5.2.3. Fluorescent Nanodiamonds (FNDs)
Fluorescent nanodiamond (FND) is highly biocompatible, low in toxicity, and have physiochemical inert nanoparticles [106,107,108,109,110]. In addition, FNDs are an excellent alternative for LFIA reporters due to the high density of negatively charged nitrogen-vacancy (NV–) centers that act as built-in fluorophores [111]. The NV– center is a six-electron system with two unpaired spins at ground state [112,113]. This color center is red fluorescent, photostable, and the spin states can be optically polarized through electronic excitation with green–orange light, resulting in a high-intensity fluorescence emission that reaches its maximum after excitation. However, under an external magnetic field, a decrease in fluorescence intensity is observed. This unique feature can be utilized as an effective method to detect FND by magnetic modulation of NV– centers under the interference of high background conditions [111]. Moreover, the surfaces of FND can be chemically modified to contain emitters buried deep in a chemically inert matrix, so the optical properties are hardly affected by environmental changes (such as viscosity, pH, and ion concentration). Therefore, FND has been studied for biological applications such as nanoscale thermometry, drug delivery, and cell tracking [111,114,115,116,117,118,119], and it is a promising reporter for LFIA.
In a study, Feuerstein et al. used different sizes of FNDs (200, 400, and 800 nm) to develop a lateral flow technology for the detection of Ebola virus [120]. FND was conjugated with anti-Ebola virus glycoprotein monoclonal antibodies for a sandwich-type lateral flow test. The near-infrared emission can be measured by an in vivo imaging system or an optoelectronic device (OED). The 200 nm FNDs had the highest sensitivity among the test samples measured by the OED. Moreover, the OED provided quantitative data in less than one minute and was estimated to measure up to 1440 tests each day on a single OED setting. Furthermore, Miller et al. reported a spin-enhanced lateral flow system by using a microwave field [121]. The fluorescent intensity can be modulated to separate the autofluorescence background signal.
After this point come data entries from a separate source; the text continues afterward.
theorem dropTload_ctx_other (s : State) (k : Nat) {c d : Nat} (h : d ≠ c) : (dropTload s k c).ctx k d = s.ctx k d := by
  unfold dropTload
  split
  · rfl
  · rw [ctx_modEng, ctx_modCtx_other _ _ _ h]

theorem dropIssued_rest (s : State) (k c : Nat) : dropIssued s k c = { s with tiles := (dropIssued s k c).tiles } := by
  simp only [dropIssued]
  split
  · rw [dropTload_rest]; rfl
  · exact dropTload_rest s k c

/-- An MMA that waits for its operands is no part of a context. -/
theorem dropIssued_ctx_eq (s : State) (k c j d : Nat) : (dropIssued s k c).ctx j d = (dropTload s k c).ctx j d := by
  simp only [dropIssued]
  split
  · exact ctx_modEng _ _ _ _ _
  · rfl

theorem dropIssued_ctx (s : State) (k : Nat) {c : Nat} (hc : c < 11) : (dropIssued s k c).ctx k c = { s.ctx k c with tload := none } := by
  rw [dropIssued_ctx_eq, dropTload_ctx s k hc]

theorem dropIssued_tile (s : State) (k c : Nat) : (dropIssued s k c).tile k = { s.tile k with
    ctxs := ((dropIssued s k c).tile k).ctxs, eng := ((dropIssued s k c).tile k).eng } := by
  simp only [dropIssued]
  split
  · rw [State.modEng, tile_modTile, dropTload_tile]
  · exact dropTload_tile s k c

theorem dropIssued_tile_other (s : State) {k j : Nat} (c : Nat) (h : j ≠ k) : (dropIssued s k c).tile j = s.tile j := by
  simp only [dropIssued]
  split
  · rw [State.modEng, tile_modTile_other _ _ h, dropTload_tile_other _ _ h]
  · exact dropTload_tile_other s c h

/-- Every other context stays. -/
theorem dropIssued_ctx_other (s : State) {k c j d : Nat} (h : (j, d) ≠ (k, c)) : (dropIssued s k c).ctx j d = s.ctx j d := by
  by_cases hj : j = k
  · subst hj
    rw [dropIssued_ctx_eq, dropTload_ctx_other s j fun hd => h (by rw [hd])]
  · rw [State.ctx, dropIssued_tile_other s c hj]; rfl

/-- A context that has issued nothing gives nothing up. -/
theorem dropIssued_none {s : State} {k c : Nat} (ht : (s.ctx k c).tload = none)
    (hm : ∀ o ∈ (s.tile k).eng.mmas, o.ctx = c → o.fetched = true) : dropIssued s k c = s := by
  simp only [dropIssued, dropTload_none ht]
  refine if_neg fun h => ?_
  obtain ⟨o, ho, hp⟩ := List.any_eq_true.mp h
  simp only [Bool.and_eq_true, Bool.not_eq_true', decide_eq_true_eq] at hp
  simp [hm o ho hp.2] at hp

/-! ### The state in which a trap is taken -/

/-- The state without what the instruction has issued, and with its context in no queue. -/
def givenUp (s : State) (k c : Nat) : State := leaveQueues (dropIssued s k c) k c

theorem givenUp_ctx (s : State) (k : Nat) {c : Nat} (hc : c < 11) : (givenUp s k c).ctx k c = { s.ctx k c with tload := none } := by
  rw [givenUp, leaveQueues_ctx, dropIssued_ctx s k hc]

theorem givenUp_tile (s : State) (k c : Nat) : (givenUp s k c).tile k = { s.tile k with
    ctxs := ((givenUp s k c).tile k).ctxs, eng := ((givenUp s k c).tile k).eng } := by
  rw [givenUp, leaveQueues_tile]; exact dropIssued_tile s k c

theorem givenUp_rest (s : State) (k c : Nat) : givenUp s k c = { s with tiles := (givenUp s k c).tiles, dies := (givenUp s k c).dies } := by
  rw [givenUp, leaveQueues_rest, dropIssued_rest]

theorem givenUp_ctx_other (s : State) {k c j d : Nat} (h : (j, d) ≠ (k, c)) : (givenUp s k c).ctx j d = s.ctx j d := by
  rw [givenUp, leaveQueues_ctx, dropIssued_ctx_other s h]

/-- The context as the trap leaves it, before a handler is looked for (R32, R85). -/
def trappedCtx (c : Nat) (cause : Cause) (tval pc : Word) (mm h : Bool) (x : Ctx) : Ctx :=
  { x with
    tpc := match x.frame with
      | some f => f.base
      | none => pc
    tcause := cause.code, tval := tval, replay := none, slotsRead := [], refused := [], mmaRow := none
    tstat := trapStatus c x.handle mm x.frame.isSome h }

/-- Whether a trap finds its handler (R32, R33). -/
def hasHandler (s : State) (k c : Nat) (cause : Cause) : Bool :=
  decide ((s.tile k).csr.tvec ≠ 0) && !(s.ctx k c).tstat.getLsbD 0 && decide (cause ≠ .overrun)

theorem takeTrapAt_handled {s : State} {k c : Nat} {cause : Cause} (tval pc : Word) (mm : Bool) (hc : c < 11)
    (hh : hasHandler s k c cause = true) : takeTrapAt s k c cause tval pc mm = (givenUp s k c).setCtx k c
      { trappedCtx c cause tval pc mm true { s.ctx k c with tload := none } with pc := (s.tile k).csr.tvec, frame := none, wait := none } := by
  have hctx : (leaveQueues (dropIssued s k c) k c).ctx k c = { s.ctx k c with tload := none } := givenUp_ctx s k hc
  have hcsr : ((leaveQueues (dropIssued s k c) k c).tile k).csr = (s.tile k).csr := (congrArg Tile.csr (givenUp_tile s k c) :)
  simp only [hasHandler] at hh
  simp only [takeTrapAt, hctx, hcsr, hh, if_true, Bool.or_true]
  rfl

theorem takeTrapAt_unhandled {s : State} {k c : Nat} {cause : Cause} (tval pc : Word) (mm : Bool) (hc : c < 11)
    (hh : hasHandler s k c cause = false) : takeTrapAt s k c cause tval pc mm = unhandled ((givenUp s k c).setCtx k c
      (trappedCtx c cause tval pc mm ((s.ctx k c).tstat.getLsbD 0) { s.ctx k c with tload := none })) k c cause.code := by
  have hctx : (leaveQueues (dropIssued s k c) k c).ctx k c = { s.ctx k c with tload := none } := givenUp_ctx s k hc
  have hcsr : ((leaveQueues (dropIssued s k c) k c).tile k).csr = (s.tile k).csr := (congrArg Tile.csr (givenUp_tile s k c) :)
  simp only [hasHandler] at hh
  simp only [takeTrapAt, hctx, hcsr, hh, Bool.or_false, trappedCtx, givenUp]
  exact if_neg Bool.false_ne_true

/-- A trap with a handler (R32, R85). -/
theorem handledTrap : HandledTrap := by
  intro s k c cause tval pc mm hc htvec hh hcause u
  have hhas : hasHandler s k c cause = true := by
    simp only [hasHandler, hh, decide_eq_true htvec, decide_eq_true hcause]; rfl
  have hrest := givenUp_rest s k c
  refine ⟨takeTrapAt_handled tval pc mm hc hhas, (congrArg State.mem hrest :), (congrArg State.hostMem hrest :),
    (congrArg State.pending hrest :), (congrArg State.parts hrest :), (congrArg State.launches hrest :),
    fun j d h => givenUp_ctx_other s h, fun hwait htload hmma => ?_⟩
  show leaveQueues (dropIssued s k c) k c = s
  rw [dropIssued_none htload hmma, leaveQueues_none hwait]

/-! ### Traps that no handler takes -/

theorem modLaunch_rest (s : State) (l : Nat) (f : Launch → Launch) : s.modLaunch l f = { s with launches := (s.modLaunch l f).launches } := by
  unfold State.modLaunch; split <;> rfl

theorem recordFault_rest (s : State) (k c : Nat) (cause : BitVec 8) (tval tpc : Word) :
    recordFault s k c cause tval tpc = { s with launches := (recordFault s k c cause tval tpc).launches } := by
  unfold recordFault
  split
  · rfl
  · exact modLaunch_rest _ _ _

@[simp] theorem recordFault_tile (s : State) (k c j : Nat) (cause : BitVec 8) (tval tpc : Word) :
    (recordFault s k c cause tval tpc).tile j = s.tile j := by rw [recordFault_rest]; rfl
@[simp] theorem recordFault_ctx (s : State) (k c j d : Nat) (cause : BitVec 8) (tval tpc : Word) :
    (recordFault s k c cause tval tpc).ctx j d = s.ctx j d := by rw [recordFault_rest]; rfl
@[simp] theorem recordFault_mem (s : State) (k c : Nat) (cause : BitVec 8) (tval tpc : Word) :
    (recordFault s k c cause tval tpc).mem = s.mem := by rw [recordFault_rest]

theorem step_modStep (s : State) (k : Nat) (f : Step → Step) : ((s.modStep k f).tile k) = { s.tile k with step := f (s.tile k).step } :=
  tile_modTile _ _ _

/-- The contexts of every tile stay where a tile's superstep state changes. -/
@[simp] theorem ctx_modStep (s : State) (k j d : Nat) (f : Step → Step) : (s.modStep k f).ctx j d = s.ctx j d := by
  by_cases h : j = k
  · subst h; rw [State.ctx, step_modStep]; rfl
  · rw [State.ctx, State.modStep, tile_modTile_other _ _ h]; rfl

/-- An event that does not wait for the end of a boundary shows at once (R279). -/
theorem raiseEvent_tile {s : State} {k : Nat} (code : BitVec 8) (h : (s.tile k).step.bound = false) :
    (raiseEvent s k code).tile k = { s.tile k with step := (s.tile k).step.pendFor code } := by
  rw [raiseEvent, step_modStep, h]; rfl

@[simp] theorem raiseEvent_ctx (s : State) (k j d : Nat) (code : BitVec 8) : (raiseEvent s k code).ctx j d = s.ctx j d := ctx_modStep _ _ _ _ _

theorem leaveGroups_rest (s : State) (k c : Nat) : leaveGroups s k c = { s with parts := (leaveGroups s k c).parts } := by
  unfold leaveGroups; split <;> rfl

@[simp] theorem leaveGroups_tile (s : State) (k c j : Nat) : (leaveGroups s k c).tile j = s.tile j := by rw [leaveGroups_rest]; rfl
@[simp] theorem leaveGroups_ctx (s : State) (k c j d : Nat) : (leaveGroups s k c).ctx j d = s.ctx j d := by rw [leaveGroups_rest]; rfl
@[simp] theorem leaveGroups_mem (s : State) (k c : Nat) : (leaveGroups s k c).mem = s.mem := by rw [leaveGroups_rest]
The FND-based lateral flow assay can provide 105 times higher sensitivity than conventional AuNPs. Moreover, after the signal pre-amplification process, the test can detect a single copy of HIV-1 RNA. The method also highlights the potential of FNDs as reporters for early disease diagnosis.
More recently, Hui et al. utilized the unique magneto-optical properties of the NV– centers in to develop a platform called Spin-Enhanced Lateral Flow Immunoassay (SELFIA) for ultrasensitive biomedical analysis (Figure 8) [96]. The SELFIA platform promises to effectively remove the conventional LFIA’s background fluorescence signals and obtain a lower detection limit compared to colloidal gold particles of similar size. In their work, the LFIA strip is generally made of NC membrane, which can interfere with fluorescent detection as a result of the photoexcitation process. Using FND as a reporter, SELFIA can offer background-free detection through magnetic modulation. The 100 nm FNDs were coated with biotinylated bovine serum albumin (B-BSA) and captured by neutravidin after the LFIA assays were processed. In addition, human chorionic gonadotropin (hCG)-β antibodies were coated with FND to detect hCG in a sandwich SELFIA. The FND on the NC membrane were detected at a particle density of 0.04 ng mm−2 (approximately 2 × 104 particles per mm2). Moreover, by using larger size FND, the detection limit was reduced to 100 particles per mm2. The device offered ultrasensitive background-free detection using FND as a reporter, and it shows the promise of FND-based LFIA for detecting various viral diseases, including COVID-19.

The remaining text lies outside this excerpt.